Provided data below:

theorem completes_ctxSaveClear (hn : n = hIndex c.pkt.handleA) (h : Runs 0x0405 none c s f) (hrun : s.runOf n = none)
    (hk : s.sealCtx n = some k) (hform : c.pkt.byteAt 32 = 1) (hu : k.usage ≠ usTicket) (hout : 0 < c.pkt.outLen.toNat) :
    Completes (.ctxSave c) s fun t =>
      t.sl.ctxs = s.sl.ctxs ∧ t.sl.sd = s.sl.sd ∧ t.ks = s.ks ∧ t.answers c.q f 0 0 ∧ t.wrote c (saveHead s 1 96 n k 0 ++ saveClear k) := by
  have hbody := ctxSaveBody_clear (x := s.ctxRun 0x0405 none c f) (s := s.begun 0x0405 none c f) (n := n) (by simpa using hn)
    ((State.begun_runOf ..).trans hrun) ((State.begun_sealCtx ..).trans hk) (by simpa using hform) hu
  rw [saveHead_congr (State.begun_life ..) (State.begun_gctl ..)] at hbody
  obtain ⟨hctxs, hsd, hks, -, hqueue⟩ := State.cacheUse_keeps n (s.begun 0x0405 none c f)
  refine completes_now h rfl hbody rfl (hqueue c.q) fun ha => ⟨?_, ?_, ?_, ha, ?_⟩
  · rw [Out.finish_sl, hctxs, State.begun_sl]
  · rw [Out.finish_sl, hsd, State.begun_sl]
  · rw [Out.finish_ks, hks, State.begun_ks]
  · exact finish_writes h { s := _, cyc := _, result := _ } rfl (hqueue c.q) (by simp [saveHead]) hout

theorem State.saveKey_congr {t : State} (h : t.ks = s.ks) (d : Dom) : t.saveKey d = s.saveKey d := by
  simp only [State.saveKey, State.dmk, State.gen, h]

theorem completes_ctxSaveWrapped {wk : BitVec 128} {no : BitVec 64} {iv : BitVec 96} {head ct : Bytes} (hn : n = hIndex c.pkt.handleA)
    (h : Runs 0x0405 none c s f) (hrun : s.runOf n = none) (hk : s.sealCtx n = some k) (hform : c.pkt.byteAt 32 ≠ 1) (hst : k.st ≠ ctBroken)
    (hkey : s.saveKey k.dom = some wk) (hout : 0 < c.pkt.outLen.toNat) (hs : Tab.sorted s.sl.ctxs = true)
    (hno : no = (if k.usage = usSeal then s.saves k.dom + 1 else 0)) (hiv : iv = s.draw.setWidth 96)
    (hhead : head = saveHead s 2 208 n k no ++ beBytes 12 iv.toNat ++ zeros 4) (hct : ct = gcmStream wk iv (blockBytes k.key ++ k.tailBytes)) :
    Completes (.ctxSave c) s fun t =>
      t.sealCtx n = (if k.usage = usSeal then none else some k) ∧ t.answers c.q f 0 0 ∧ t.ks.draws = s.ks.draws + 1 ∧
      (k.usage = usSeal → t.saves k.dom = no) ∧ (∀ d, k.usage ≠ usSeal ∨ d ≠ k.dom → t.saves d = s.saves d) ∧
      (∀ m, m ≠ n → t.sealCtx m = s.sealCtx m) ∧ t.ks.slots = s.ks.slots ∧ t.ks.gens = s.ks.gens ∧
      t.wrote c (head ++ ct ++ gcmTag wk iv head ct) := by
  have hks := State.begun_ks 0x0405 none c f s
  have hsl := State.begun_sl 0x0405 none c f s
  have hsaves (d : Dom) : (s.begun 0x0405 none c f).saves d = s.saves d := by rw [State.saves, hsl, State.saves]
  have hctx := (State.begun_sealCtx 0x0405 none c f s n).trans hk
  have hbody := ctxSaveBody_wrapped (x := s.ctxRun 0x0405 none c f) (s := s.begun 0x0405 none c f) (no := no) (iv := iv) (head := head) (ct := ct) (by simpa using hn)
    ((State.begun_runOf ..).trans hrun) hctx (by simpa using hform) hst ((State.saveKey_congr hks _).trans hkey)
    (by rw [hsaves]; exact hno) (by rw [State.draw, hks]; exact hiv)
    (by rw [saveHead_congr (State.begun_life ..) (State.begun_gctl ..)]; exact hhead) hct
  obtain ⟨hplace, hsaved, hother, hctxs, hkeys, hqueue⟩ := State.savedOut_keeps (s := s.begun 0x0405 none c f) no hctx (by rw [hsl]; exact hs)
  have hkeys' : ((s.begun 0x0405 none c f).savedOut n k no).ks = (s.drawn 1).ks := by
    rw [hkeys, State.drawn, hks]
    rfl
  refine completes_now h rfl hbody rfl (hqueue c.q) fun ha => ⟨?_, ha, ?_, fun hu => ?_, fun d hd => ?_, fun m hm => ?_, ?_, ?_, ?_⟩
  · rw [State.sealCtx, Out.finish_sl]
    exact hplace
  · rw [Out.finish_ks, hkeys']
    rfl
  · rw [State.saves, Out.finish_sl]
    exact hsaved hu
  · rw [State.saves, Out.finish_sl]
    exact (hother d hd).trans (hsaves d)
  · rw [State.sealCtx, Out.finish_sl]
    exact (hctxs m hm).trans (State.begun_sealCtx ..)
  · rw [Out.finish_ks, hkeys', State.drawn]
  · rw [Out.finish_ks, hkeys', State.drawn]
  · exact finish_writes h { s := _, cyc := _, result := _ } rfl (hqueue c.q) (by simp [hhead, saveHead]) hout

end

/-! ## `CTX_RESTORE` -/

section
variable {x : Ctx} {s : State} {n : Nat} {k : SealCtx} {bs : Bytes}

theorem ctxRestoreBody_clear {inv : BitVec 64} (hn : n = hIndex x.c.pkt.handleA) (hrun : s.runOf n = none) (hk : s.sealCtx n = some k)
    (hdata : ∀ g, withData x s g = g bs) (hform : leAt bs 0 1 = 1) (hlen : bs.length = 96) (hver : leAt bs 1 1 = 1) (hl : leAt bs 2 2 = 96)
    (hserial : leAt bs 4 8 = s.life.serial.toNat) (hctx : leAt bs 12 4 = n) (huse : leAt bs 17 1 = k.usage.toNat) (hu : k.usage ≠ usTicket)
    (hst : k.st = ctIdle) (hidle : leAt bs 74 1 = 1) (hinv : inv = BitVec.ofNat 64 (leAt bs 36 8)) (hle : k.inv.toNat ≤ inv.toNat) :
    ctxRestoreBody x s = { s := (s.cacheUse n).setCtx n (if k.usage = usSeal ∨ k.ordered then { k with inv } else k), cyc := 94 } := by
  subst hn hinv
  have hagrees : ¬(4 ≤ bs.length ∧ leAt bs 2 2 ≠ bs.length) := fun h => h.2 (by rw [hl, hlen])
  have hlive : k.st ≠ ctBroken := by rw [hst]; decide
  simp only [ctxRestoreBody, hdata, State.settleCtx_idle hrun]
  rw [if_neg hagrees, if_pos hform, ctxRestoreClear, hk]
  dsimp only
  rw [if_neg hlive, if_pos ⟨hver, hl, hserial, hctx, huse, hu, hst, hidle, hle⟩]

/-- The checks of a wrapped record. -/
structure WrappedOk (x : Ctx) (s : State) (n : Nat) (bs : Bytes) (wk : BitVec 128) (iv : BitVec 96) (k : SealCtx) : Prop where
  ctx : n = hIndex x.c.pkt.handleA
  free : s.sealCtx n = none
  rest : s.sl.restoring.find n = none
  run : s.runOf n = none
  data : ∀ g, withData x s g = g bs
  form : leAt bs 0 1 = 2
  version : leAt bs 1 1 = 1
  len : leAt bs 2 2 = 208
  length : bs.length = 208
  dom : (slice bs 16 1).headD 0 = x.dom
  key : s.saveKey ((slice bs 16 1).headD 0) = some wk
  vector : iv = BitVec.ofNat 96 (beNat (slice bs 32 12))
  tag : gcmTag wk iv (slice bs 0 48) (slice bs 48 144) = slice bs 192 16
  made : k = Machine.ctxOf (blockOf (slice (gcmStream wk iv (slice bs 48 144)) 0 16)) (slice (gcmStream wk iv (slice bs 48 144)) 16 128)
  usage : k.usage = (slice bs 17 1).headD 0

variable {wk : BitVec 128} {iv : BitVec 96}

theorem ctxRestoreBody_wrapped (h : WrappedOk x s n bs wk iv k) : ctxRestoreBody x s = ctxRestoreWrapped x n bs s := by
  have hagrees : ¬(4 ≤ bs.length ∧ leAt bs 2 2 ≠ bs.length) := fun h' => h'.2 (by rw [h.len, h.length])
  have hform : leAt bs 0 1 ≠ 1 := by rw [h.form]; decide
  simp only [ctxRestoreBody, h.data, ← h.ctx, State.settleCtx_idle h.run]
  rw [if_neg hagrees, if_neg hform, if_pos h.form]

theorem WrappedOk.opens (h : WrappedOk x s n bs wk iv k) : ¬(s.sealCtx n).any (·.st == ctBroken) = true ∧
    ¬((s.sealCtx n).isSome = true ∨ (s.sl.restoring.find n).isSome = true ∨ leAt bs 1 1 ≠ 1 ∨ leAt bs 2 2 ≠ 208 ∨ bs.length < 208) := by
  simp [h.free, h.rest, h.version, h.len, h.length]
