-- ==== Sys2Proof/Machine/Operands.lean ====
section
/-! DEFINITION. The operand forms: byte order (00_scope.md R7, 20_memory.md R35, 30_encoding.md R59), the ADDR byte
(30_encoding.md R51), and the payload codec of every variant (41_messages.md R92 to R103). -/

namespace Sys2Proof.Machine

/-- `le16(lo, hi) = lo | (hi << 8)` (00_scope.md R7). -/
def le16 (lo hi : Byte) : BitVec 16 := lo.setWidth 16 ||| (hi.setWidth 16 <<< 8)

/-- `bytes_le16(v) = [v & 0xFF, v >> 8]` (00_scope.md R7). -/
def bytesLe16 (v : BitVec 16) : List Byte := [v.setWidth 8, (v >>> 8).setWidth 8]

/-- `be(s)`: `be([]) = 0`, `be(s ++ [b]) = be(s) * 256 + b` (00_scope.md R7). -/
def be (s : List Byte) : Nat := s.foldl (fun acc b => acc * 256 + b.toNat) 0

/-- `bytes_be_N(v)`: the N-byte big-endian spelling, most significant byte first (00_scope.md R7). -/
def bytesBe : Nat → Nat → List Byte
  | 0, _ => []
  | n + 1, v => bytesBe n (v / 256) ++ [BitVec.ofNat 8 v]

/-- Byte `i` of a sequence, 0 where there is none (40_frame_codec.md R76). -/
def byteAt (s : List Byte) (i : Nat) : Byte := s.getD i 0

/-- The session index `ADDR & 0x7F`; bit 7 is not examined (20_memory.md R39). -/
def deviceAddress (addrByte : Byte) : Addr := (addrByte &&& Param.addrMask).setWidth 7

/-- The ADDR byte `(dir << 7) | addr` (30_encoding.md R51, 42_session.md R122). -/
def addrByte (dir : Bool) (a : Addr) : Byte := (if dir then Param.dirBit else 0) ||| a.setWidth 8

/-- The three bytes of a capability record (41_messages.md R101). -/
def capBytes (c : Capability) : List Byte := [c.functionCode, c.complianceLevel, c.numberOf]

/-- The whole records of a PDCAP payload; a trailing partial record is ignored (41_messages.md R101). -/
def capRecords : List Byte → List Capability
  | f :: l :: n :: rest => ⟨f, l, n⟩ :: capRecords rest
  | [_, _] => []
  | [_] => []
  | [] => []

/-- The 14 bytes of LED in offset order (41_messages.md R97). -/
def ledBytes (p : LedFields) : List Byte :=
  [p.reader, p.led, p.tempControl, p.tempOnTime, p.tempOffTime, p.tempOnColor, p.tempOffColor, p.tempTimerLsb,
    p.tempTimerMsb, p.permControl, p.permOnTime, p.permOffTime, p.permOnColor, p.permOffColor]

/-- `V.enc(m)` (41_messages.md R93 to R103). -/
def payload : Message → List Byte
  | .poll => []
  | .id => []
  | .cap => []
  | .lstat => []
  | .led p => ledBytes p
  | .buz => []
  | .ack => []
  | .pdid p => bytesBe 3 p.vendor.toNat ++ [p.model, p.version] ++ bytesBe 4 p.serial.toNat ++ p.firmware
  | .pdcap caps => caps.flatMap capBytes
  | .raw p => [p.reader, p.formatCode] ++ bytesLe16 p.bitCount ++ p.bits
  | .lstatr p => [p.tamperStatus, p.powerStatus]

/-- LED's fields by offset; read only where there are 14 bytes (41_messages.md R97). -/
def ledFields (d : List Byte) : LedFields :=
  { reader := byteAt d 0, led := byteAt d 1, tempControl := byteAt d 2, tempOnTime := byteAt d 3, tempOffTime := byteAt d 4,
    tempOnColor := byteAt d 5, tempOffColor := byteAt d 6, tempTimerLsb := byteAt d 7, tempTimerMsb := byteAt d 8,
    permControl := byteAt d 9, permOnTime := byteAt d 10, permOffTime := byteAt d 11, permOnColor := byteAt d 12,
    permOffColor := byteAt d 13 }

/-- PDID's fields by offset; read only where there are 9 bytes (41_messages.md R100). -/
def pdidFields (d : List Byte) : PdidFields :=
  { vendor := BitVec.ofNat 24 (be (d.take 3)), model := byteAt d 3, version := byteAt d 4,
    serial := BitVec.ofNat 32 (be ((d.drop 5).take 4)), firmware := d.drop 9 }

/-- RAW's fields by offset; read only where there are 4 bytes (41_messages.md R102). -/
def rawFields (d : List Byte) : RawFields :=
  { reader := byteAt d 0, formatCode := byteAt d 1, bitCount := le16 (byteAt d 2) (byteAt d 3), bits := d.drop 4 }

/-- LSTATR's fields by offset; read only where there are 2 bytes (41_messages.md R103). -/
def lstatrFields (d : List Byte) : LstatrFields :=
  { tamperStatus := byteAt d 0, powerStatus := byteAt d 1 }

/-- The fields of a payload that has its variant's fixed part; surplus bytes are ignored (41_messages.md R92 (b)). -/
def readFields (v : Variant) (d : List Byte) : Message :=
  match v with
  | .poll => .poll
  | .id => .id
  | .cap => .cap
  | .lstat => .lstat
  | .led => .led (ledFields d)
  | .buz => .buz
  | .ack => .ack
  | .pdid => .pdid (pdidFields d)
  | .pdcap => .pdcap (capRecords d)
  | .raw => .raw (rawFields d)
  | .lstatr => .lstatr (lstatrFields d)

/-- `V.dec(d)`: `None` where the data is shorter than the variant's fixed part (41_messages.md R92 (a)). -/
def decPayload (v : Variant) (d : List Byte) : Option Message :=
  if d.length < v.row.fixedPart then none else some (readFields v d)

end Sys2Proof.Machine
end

End of Provided data.

Look through the records and copy every line that has the word "ofNat".

    (hst : k.st = ctIdle) (hidle : leAt bs 74 1 = 1) (hinv : inv = BitVec.ofNat 64 (leAt bs 36 8)) (hle : k.inv.toNat ≤ inv.toNat) :
  vector : iv = BitVec.ofNat 96 (beNat (slice bs 32 12))
  | n + 1, v => bytesBe n (v / 256) ++ [BitVec.ofNat 8 v]
  { vendor := BitVec.ofNat 24 (be (d.take 3)), model := byteAt d 3, version := byteAt d 4,
    serial := BitVec.ofNat 32 (be ((d.drop 5).take 4)), firmware := d.drop 9 }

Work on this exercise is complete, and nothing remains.